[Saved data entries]
theorem Path.change_some (n : Nat) (i : Sense) (levels : Bank Level 8) (p : Path) : p.change n (some i) levels =
    if levels.read i ≠ p.level ∧ n ≤ p.run then some (levels.read i) else none := by
  simp [Path.change, Path.changes]

/-- A change of the trigger path to HIGH waits for its event; one to LOW is made at once. -/
theorem Path.sampled_trigger (n : Nat) (i : Sense) (levels : Bank Level 8) (p : Path) :
    p.sampled n (some i) levels (· == .high) =
      if levels.read i = p.level then ⟨p.level, 0⟩
      else if p.run < n then ⟨p.level, p.run + 1⟩
      else if levels.read i = .high then p else ⟨.low, 0⟩ := by
  rw [Path.sampled_some]
  cases levels.read i <;> simp

section

variable (s : State) (levels : Bank Level 8)

theorem State.triggerEvents_some {i : Sense} (source : s.settings.triggerSource = some i) :
    s.triggerEvents levels =
      if levels.read i = .high ∧ s.time.trigger.level = .low ∧ s.settings.timingFilter ≤ s.time.trigger.run
      then [.triggerEdge] else [] := by
  rw [State.triggerEvents, source, Path.change_some]
  by_cases changes : levels.read i ≠ s.time.trigger.level ∧ s.settings.timingFilter ≤ s.time.trigger.run
  · obtain ⟨other, long⟩ := changes
    rw [if_pos ⟨other, long⟩]
    cases sample : levels.read i with
    | low => simp
    | high =>
      have low : s.time.trigger.level = .low := by
        cases level : s.time.trigger.level with
        | low => rfl
        | high => exact absurd (sample.trans level.symm) other
      simp [low, long]
  · rw [if_neg changes, if_neg]
    rintro ⟨high, low, long⟩
    exact changes ⟨by simp [high, low], long⟩

theorem State.gateEvents_some {i : Sense} (source : s.settings.gateSource = some i) :
    s.gateEvents levels =
      if levels.read i ≠ s.time.gate.level ∧ s.settings.timingFilter ≤ s.time.gate.run
      then [.gateChange (levels.read i)] else [] := by
  rw [State.gateEvents, source, Path.change_some]
  by_cases changes : levels.read i ≠ s.time.gate.level ∧ s.settings.timingFilter ≤ s.time.gate.run
  · rw [if_pos changes, if_pos changes]
  · rw [if_neg changes, if_neg changes]

/-! ## The dividers (R1, R18) -/

theorem State.tickDivider_eq : s.tickDivider =
    { s with
      time := { s.time with
        phase := if s.time.run = .running ∧ s.time.phase + 1 < s.settings.divider then s.time.phase + 1
          else s.time.phase }
      arisen := s.arisen ++
        if s.time.run = .running ∧ s.settings.divider ≤ s.time.phase + 1 then [.countAdvance] else [] } := by
  unfold State.tickDivider
  by_cases run : s.time.run = .running
  · rcases Nat.lt_or_ge (s.time.phase + 1) s.settings.divider with inside | due
    · simp [run, inside, not_le.2 inside]
    · have waits : ¬ (s.time.run = .running ∧ s.time.phase + 1 < s.settings.divider) := fun h => not_lt.2 due h.2
      rw [if_pos run, if_neg (not_lt.2 due), if_neg waits, if_pos ⟨run, due⟩]
  · simp [run]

Problem statement: Using the records above, work out how many lines hold the string "theorem"; answer with that number alone.

Task output: 5